Participants were required to abstain from illicit drugs other than cannabis throughout participation. Daily urine tests to assess recent drug use and pregnancy were negative throughout. Participants were also asked to avoid any over-the-counter medication, with the exception of non-steroidal anti-inflammatory analgesics.

Maintenance Days

On maintenance-only days, participants completed online questionnaires to assess recent activities, sleep, side effects and drug use, and staff completed an Observer Rating Questionnaire. Participants were administered the first of the two daily pregabalin doses and were given a “take-home” dose. Participants did not report to the laboratory on weekends. On Fridays, participants received additional take-home capsules, and they completed the online questionnaires remotely over the weekend. Maintenance day attendance was reinforced with a $5 USD payment that increased by $5 across each visit. Failure to attend a visit reset the value to $5.

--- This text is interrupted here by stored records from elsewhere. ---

-- ==== Sys2Proof/Machine/Power.lean ====
section
/-! DEFINITION. Power, thermal and supply behaviour (chapter 15). -/
namespace Sys2Proof.Machine

def State.dp (s : State) (d : Nat) : DiePwr := Sparse.get .init s.pwr.dies d

def State.setDp (s : State) (d : Nat) (x : DiePwr) : State :=
  { s with pwr := { s.pwr with dies := Sparse.put .init s.pwr.dies d x } }

/-! ## Requests for a step and a duty (R373, R375, R382) -/

/-- The policy entry in force on a die: the class of a hint that has started, entry 0 without one (R378). -/
def DiePwr.cls (x : DiePwr) : Nat :=
  match x.hint with
  | some h => if h.phase = 2 then h.cls else 0
  | none => 0

/-- A field of a policy entry (Table 15.1), by byte offset and length. -/
def State.policy (s : State) (d cls off len : Nat) : Nat := fget (8 * off) (8 * len) (s.rd .pwrPolicy d cls)

/-- The largest request for a step, without the increment of a sag episode (R373). -/
def State.stepBase (s : State) (d : Nat) : Nat :=
  let x := s.dp d
  max (max (s.get F.PWR_CTRL_MIN_STEP d) (s.policy d x.cls 5 1 % 16)) (max x.capReq x.thermReq)

/-- The step that a die is to take (R373). -/
def State.stepTarget (s : State) (d : Nat) : Nat := min 15 (s.stepBase d + (if s.pwr.sag.isSome then 1 else 0))

/-- Matrix issue duty of a die: the budget's, lowered for temperature, halved where a sag finds the die at step 15. -/
def State.mmDuty (s : State) (d : Nat) : Nat :=
  let x := s.dp d
  let m := min x.capDuty (16 - 2 * x.thermCut)
  if s.pwr.sag.isSome ∧ s.stepBase d = 15 then m / 2 else m

/-- PWR_STATE follows the requests: duties, causes and class. The step itself changes when VF_STEP_CHANGE completes. -/
def State.refreshDie (s : State) (d : Nat) : State :=
  let x := s.dp d
  let above (r : Nat) : Nat := if s.get F.PWR_CTRL_MIN_STEP d < r then 1 else 0
  let s1 := ((s.set F.PWR_STATE_MM_DUTY (s.mmDuty d) d).set F.PWR_STATE_MEM_DUTY x.memDuty d).set F.PWR_STATE_CLASS x.cls d
  (((s1.set F.PWR_STATE_CAUSE_CAP (above x.capReq) d).set F.PWR_STATE_CAUSE_THERM (above x.thermReq) d).set
    F.PWR_STATE_CAUSE_SUPPLY (if s.pwr.sag.isSome then 1 else 0) d).set
    F.PWR_STATE_CAUSE_CLASS (above (s.policy d x.cls 5 1 % 16)) d

/-- A die is held back in the sense of THROTTLE_US (Table 12.6). -/
def State.heldBack (s : State) (d : Nat) : Bool :=
  s.bit F.PWR_STATE_CAUSE_CAP d || s.bit F.PWR_STATE_CAUSE_THERM d || s.bit F.PWR_STATE_CAUSE_SUPPLY d ||
  decide (s.get F.PWR_STATE_MM_DUTY d < 16) || decide (s.get F.PWR_STATE_MEM_DUTY d < 16)

/-- THROTTLE_US of the course takes the whole microseconds since the last account. -/
def State.settleThrottle (s : State) : State :=
  let on : Option Nat := if (List.range 8).any s.heldBack then some s.now else none
  match s.pwr.throttle with
  | some t =>
    let us := (s.now - t) / 1000
    let s := s.ledBump ⟨312, 4⟩ us
    { s with pwr := { s.pwr with throttle := on.map (fun n => n - (n - t) % 1000), throttleUs := s.pwr.throttleUs + us } }
  | none => { s with pwr := { s.pwr with throttle := on } }

/-- A die's requests changed. -/
def State.refreshPwr (s : State) (d : Nat) : State := (s.refreshDie d).settleThrottle

/-- Every die's requests changed. -/
def State.refreshAll (s : State) : State := ((List.range 8).foldl State.refreshDie s).settleThrottle

/-- Changing a die's controller. -/
def State.updDp (s : State) (d : Nat) (f : DiePwr → DiePwr) : State := (s.setDp d (f (s.dp d))).refreshPwr d

/-! ## Cap and budgets (R374 to R377) -/

/-- A cap that R374 allows. -/
def capOk (w : Nat) : Bool := decide (1200 ≤ w) && decide (w ≤ 2800) && w % 25 == 0

/-- The cap is set (R377): it binds from 1 ms on. -/
def State.setCap (s : State) (w : Nat) : State :=
  let old := s.get F.PWR_CAP_CAP_W
  { s.set F.PWR_CAP_CAP_W w with pwr := { s.pwr with capOld := old, capAt := s.now + 1000000 } }

/-- The cap that binds now. -/
def State.capNow (s : State) : Nat := if s.now < s.pwr.capAt then s.pwr.capOld else s.get F.PWR_CAP_CAP_W

/-- A write of PWR_CAP (R377, R389): die 0 only; other dies mirror it. -/
def State.writeCap (s : State) (die : Nat) (v : Word) : State :=
  if die ≠ 0 then s
  else if capOk (fget 0 12 v) then s.setCap (fget 0 12 v) else s.set F.PWR_STATUS_SETTING_REJECTED 1 0

def execPwrCapWrite (die : Fin 8) (value : Word) (s : State) : Out := .next (s.writeCap die value)

/-- A write of a coefficient waits for the next batten (R388). -/
def State.writeCoef (s : State) (die k : Nat) (v : Word) : State :=
  { s with pwr := { s.pwr with coefPend := Sparse.put none s.pwr.coefPend (16 * die + k) (some (BitVec.ofNat 64 (fget 0 32 v))) } }

def execPwrCoefWrite (die : Fin 8) (k : Fin 16) (value : Word) (s : State) : Out := .next (s.writeCoef die k value)

/-- A write of a policy entry (R379): on die 0 and in IDLE, within the ranges of Table 15.1; the other dies have it at the
next tick. -/
def State.writePolicy (s : State) (die cls : Nat) (v : Word) : State :=
  if die ≠ 0 ∨ s.cstate ≠ 0 ∨ 50 < fget 16 8 v ∨ 15 < fget 40 8 v then s.set F.PWR_STATUS_SETTING_REJECTED 1 die
  else
    let w : Word := BitVec.ofNat 64 (fget 0 48 v)
    ({ s.wr .pwrPolicy 0 cls w with pwr := { s.pwr with policyPend := Sparse.put none s.pwr.policyPend cls (some w) } }).refreshPwr 0

def execPwrPolicyWrite (die : Fin 8) (cls : Fin 16) (value : Word) (s : State) : Out := .next (s.writePolicy die cls value)

/-- Coefficients and policy entries that waited take effect at the tick (R379, R388). -/
def State.applyPower (s : State) : State :=
  let s := s.pwr.coefPend.foldl (fun s p => match p.2 with
    | some w => s.wr .pwrCoef (p.1 / 16) (p.1 % 16) w
    | none => s) s
  let s := s.pwr.policyPend.foldl (fun s p => match p.2 with
    | some w => (List.range 8).foldl (fun s d => s.wr .pwrPolicy d p.1 w) s
    | none => s) s
  { s with pwr := { s.pwr with coefPend := [], policyPend := [] } }.refreshAll

/-- ENERGY_REFIT (R388): every 1,000 battens in the ledger slot; `coef` is the outcome of the fit for c_0 to c_9 and c_15,
a negative or missing one counting as 0. -/
def execEnergyRefit (coef : List F32) (s : State) : Out :=
  .next (
    if s.bit F.PWR_CTRL_REFIT_EN && decide (1000 ≤ s.pwr.refit) && s.frame.slot == 4 then
      let ks := [0, 1, 2, 3, 4, 5, 6, 7, 8, 9, 15]
      let s := (ks.zip (coef ++ List.replicate 11 0#32)).foldl (fun s p =>
        let v : F32 := if (dec32 p.2).neg || (dec32 p.2).nonfinite then 0#32 else p.2
        (List.range 8).foldl (fun s d => s.writeCoef d p.1 (v.setWidth 64)) s) s
      { s with pwr := { s.pwr with refit := 0 } }
    else s)

/-- Sum of the newest samples. -/
def sampleSum (xs : List Nat) (n : Nat) : Nat := (xs.take n).sum

/-- INPUT_SAMPLE (R374, R376, R384): die 0 measures input voltage (mV) and current (mA) at each microsecond. A 1 ms window
ends at every whole millisecond. -/
def execInputSample (mv ma : Nat) (s : State) : Out :=
  .next (
    let s := s.advanceTo ((s.now / 1000 + 1) * 1000)
    let xs : List Nat := (mv * ma / 1000000 :: s.pwr.samples).take 1000
    let ok : Option Nat := if mv < 42000 then none else if s.pwr.okSince.isSome then s.pwr.okSince else some s.now
    let sag := s.pwr.sag.map (fun p => (p.1, p.2.1, min p.2.2 mv))
    let s := { s with pwr := { s.pwr with samples := xs, okSince := ok, sag := sag } }
    let s := (s.set F.PWR_SUPPLY_VIN_MV (min mv 65535)).set F.PWR_INPUT_P1MS_W (min 4095 (xs.sum / xs.length))
    let low := s.get F.PWR_SUPPLY_MIN_MV
    let s : State := if low = 0 ∨ mv < low then s.set F.PWR_SUPPLY_MIN_MV (min mv 65535) else s
    let p10 := min 4095 (sampleSum xs 10 / (min 10 xs.length))
    let s : State := if s.get F.PWR_INPUT_P10US_PEAK_W < p10 then s.set F.PWR_INPUT_P10US_PEAK_W p10 else s
    if s.now % 1000000 = 0 ∧ xs.length = 1000 ∧ s.capNow * 1000 < xs.sum then
      let excess := xs.sum - s.capNow * 1000
      ((s.set F.PWR_STATUS_CAP_EXCESS 1).bump F.PWR_CNT_CAP_EXCESS_UJ excess).raise 0 0x0801 (plAt 16 excess)
    else s)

Pregabalin dosing adherence outside of the laboratory (i.e., presumptive dosing) was monitored via Wisepill RT2000 technology (Wisepill Technologies, Somerset West, South Africa), which makes use of mobile phone and Internet technologies to provide real-time medication management. If a participant missed a maintenance dose, s/he would have been permitted to re-start that maintenance condition a single time, but this did not occur. Two participants were discharged during the second maintenance phase due to failure to attend scheduled appointments. One participant in EXP 2 initiated a phase and did not complete it due to a personal issue but was later re-enrolled and completed the protocol; a second participant was lost to follow-up prior to initiating the second maintenance phase.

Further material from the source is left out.